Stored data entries
------------------------------
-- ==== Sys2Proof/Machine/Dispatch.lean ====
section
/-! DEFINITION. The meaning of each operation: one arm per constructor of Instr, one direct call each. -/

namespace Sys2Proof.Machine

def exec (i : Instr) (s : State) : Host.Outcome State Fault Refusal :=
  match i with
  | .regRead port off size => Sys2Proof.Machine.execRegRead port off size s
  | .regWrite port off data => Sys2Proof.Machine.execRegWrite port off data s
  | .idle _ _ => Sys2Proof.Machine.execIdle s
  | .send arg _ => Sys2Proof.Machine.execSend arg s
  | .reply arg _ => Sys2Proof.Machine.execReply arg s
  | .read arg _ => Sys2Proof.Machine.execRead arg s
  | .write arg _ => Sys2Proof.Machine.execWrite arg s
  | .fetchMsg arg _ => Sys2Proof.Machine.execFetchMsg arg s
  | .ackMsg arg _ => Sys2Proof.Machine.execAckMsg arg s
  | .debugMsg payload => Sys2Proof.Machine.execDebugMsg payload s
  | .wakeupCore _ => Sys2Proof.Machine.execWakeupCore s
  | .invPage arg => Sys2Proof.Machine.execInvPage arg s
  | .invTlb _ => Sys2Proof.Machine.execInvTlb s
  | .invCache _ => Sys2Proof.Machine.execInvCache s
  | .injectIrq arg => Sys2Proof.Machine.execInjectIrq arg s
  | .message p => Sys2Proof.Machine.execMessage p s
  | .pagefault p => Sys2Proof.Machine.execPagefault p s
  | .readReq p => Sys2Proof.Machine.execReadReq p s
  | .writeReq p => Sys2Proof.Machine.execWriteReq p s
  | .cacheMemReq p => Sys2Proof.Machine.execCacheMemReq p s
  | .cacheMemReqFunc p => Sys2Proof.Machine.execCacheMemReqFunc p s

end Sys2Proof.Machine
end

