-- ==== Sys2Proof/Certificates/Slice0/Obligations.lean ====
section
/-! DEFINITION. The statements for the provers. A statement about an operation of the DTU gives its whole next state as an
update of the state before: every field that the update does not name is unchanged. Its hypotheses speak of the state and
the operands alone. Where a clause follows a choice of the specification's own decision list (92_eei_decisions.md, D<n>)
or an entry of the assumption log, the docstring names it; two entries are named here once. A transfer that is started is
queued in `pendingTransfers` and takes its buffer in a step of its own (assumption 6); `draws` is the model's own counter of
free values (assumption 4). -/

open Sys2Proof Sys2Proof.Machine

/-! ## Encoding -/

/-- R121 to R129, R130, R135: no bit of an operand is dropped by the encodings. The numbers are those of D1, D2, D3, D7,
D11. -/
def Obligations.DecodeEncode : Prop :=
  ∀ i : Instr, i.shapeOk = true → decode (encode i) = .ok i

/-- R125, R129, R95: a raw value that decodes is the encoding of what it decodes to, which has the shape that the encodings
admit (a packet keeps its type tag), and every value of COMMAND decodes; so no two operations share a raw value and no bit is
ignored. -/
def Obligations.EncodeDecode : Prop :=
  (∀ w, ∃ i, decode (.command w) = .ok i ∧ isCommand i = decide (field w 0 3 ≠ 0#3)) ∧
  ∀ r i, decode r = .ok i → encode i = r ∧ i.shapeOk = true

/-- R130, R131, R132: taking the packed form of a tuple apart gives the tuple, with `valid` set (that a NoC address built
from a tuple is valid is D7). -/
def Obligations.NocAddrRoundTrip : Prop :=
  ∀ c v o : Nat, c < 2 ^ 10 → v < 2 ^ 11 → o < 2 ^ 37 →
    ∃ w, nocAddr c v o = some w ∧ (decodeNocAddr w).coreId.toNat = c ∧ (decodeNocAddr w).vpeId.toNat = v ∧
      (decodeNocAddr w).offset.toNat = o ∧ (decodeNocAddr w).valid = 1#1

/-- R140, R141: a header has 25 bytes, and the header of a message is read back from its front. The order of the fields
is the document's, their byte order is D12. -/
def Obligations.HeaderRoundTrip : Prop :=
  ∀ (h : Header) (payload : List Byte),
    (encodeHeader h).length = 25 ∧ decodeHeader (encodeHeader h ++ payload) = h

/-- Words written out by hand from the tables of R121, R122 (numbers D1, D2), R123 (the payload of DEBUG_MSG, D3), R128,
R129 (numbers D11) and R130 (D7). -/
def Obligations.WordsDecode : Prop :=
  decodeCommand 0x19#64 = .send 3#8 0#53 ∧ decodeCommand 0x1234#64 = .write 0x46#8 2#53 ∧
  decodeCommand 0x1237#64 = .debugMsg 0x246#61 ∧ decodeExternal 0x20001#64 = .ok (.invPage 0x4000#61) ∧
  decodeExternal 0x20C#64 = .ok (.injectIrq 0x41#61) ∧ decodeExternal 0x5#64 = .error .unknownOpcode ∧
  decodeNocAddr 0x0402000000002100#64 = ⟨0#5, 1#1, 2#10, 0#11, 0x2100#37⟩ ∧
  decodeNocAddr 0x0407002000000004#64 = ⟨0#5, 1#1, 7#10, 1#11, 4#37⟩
------------------------------
From the first line to the last, restate the data above exactly.

ANSWER BOX »
-- ==== Sys2Proof/Machine/Dispatch.lean ====
section
/-! DEFINITION. The meaning of each operation: one arm per constructor of Instr, one direct call each. -/

namespace Sys2Proof.Machine

def exec (i : Instr) (s : State) : Host.Outcome State Fault Refusal :=
  match i with
  | .regRead port off size => Sys2Proof.Machine.execRegRead port off size s
  | .regWrite port off data => Sys2Proof.Machine.execRegWrite port off data s
  | .idle _ _ => Sys2Proof.Machine.execIdle s
  | .send arg _ => Sys2Proof.Machine.execSend arg s
  | .reply arg _ => Sys2Proof.Machine.execReply arg s
  | .read arg _ => Sys2Proof.Machine.execRead arg s
  | .write arg _ => Sys2Proof.Machine.execWrite arg s
  | .fetchMsg arg _ => Sys2Proof.Machine.execFetchMsg arg s
  | .ackMsg arg _ => Sys2Proof.Machine.execAckMsg arg s
  | .debugMsg payload => Sys2Proof.Machine.execDebugMsg payload s
  | .wakeupCore _ => Sys2Proof.Machine.execWakeupCore s
  | .invPage arg => Sys2Proof.Machine.execInvPage arg s
  | .invTlb _ => Sys2Proof.Machine.execInvTlb s
  | .invCache _ => Sys2Proof.Machine.execInvCache s
  | .injectIrq arg => Sys2Proof.Machine.execInjectIrq arg s
  | .message p => Sys2Proof.Machine.execMessage p s
  | .pagefault p => Sys2Proof.Machine.execPagefault p s
  | .readReq p => Sys2Proof.Machine.execReadReq p s
  | .writeReq p => Sys2Proof.Machine.execWriteReq p s
  | .cacheMemReq p => Sys2Proof.Machine.execCacheMemReq p s
  | .cacheMemReqFunc p => Sys2Proof.Machine.execCacheMemReqFunc p s

end Sys2Proof.Machine
end

-- ==== Sys2Proof/Certificates/Slice0/Obligations.lean ====
section
/-! DEFINITION. The statements for the provers. A statement about an operation of the DTU gives its whole next state as an
update of the state before: every field that the update does not name is unchanged. Its hypotheses speak of the state and
the operands alone. Where a clause follows a choice of the specification's own decision list (92_eei_decisions.md, D<n>)
or an entry of the assumption log, the docstring names it; two entries are named here once. A transfer that is started is
queued in `pendingTransfers` and takes its buffer in a step of its own (assumption 6); `draws` is the model's own counter of
free values (assumption 4). -/

open Sys2Proof Sys2Proof.Machine

/-! ## Encoding -/

/-- R121 to R129, R130, R135: no bit of an operand is dropped by the encodings. The numbers are those of D1, D2, D3, D7,
D11. -/
def Obligations.DecodeEncode : Prop :=
  ∀ i : Instr, i.shapeOk = true → decode (encode i) = .ok i

/-- R125, R129, R95: a raw value that decodes is the encoding of what it decodes to, which has the shape that the encodings
admit (a packet keeps its type tag), and every value of COMMAND decodes; so no two operations share a raw value and no bit is
ignored. -/
def Obligations.EncodeDecode : Prop :=
  (∀ w, ∃ i, decode (.command w) = .ok i ∧ isCommand i = decide (field w 0 3 ≠ 0#3)) ∧
  ∀ r i, decode r = .ok i → encode i = r ∧ i.shapeOk = true

/-- R130, R131, R132: taking the packed form of a tuple apart gives the tuple, with `valid` set (that a NoC address built
from a tuple is valid is D7). -/
def Obligations.NocAddrRoundTrip : Prop :=
  ∀ c v o : Nat, c < 2 ^ 10 → v < 2 ^ 11 → o < 2 ^ 37 →
    ∃ w, nocAddr c v o = some w ∧ (decodeNocAddr w).coreId.toNat = c ∧ (decodeNocAddr w).vpeId.toNat = v ∧
      (decodeNocAddr w).offset.toNat = o ∧ (decodeNocAddr w).valid = 1#1

/-- R140, R141: a header has 25 bytes, and the header of a message is read back from its front. The order of the fields
is the document's, their byte order is D12. -/
def Obligations.HeaderRoundTrip : Prop :=
  ∀ (h : Header) (payload : List Byte),
    (encodeHeader h).length = 25 ∧ decodeHeader (encodeHeader h ++ payload) = h

/-- Words written out by hand from the tables of R121, R122 (numbers D1, D2), R123 (the payload of DEBUG_MSG, D3), R128,
R129 (numbers D11) and R130 (D7). -/
def Obligations.WordsDecode : Prop :=
  decodeCommand 0x19#64 = .send 3#8 0#53 ∧ decodeCommand 0x1234#64 = .write 0x46#8 2#53 ∧
  decodeCommand 0x1237#64 = .debugMsg 0x246#61 ∧ decodeExternal 0x20001#64 = .ok (.invPage 0x4000#61) ∧
  decodeExternal 0x20C#64 = .ok (.injectIrq 0x41#61) ∧ decodeExternal 0x5#64 = .error .unknownOpcode ∧
  decodeNocAddr 0x0402000000002100#64 = ⟨0#5, 1#1, 2#10, 0#11, 0x2100#37⟩ ∧
  decodeNocAddr 0x0407002000000004#64 = ⟨0#5, 1#1, 7#10, 1#11, 4#37⟩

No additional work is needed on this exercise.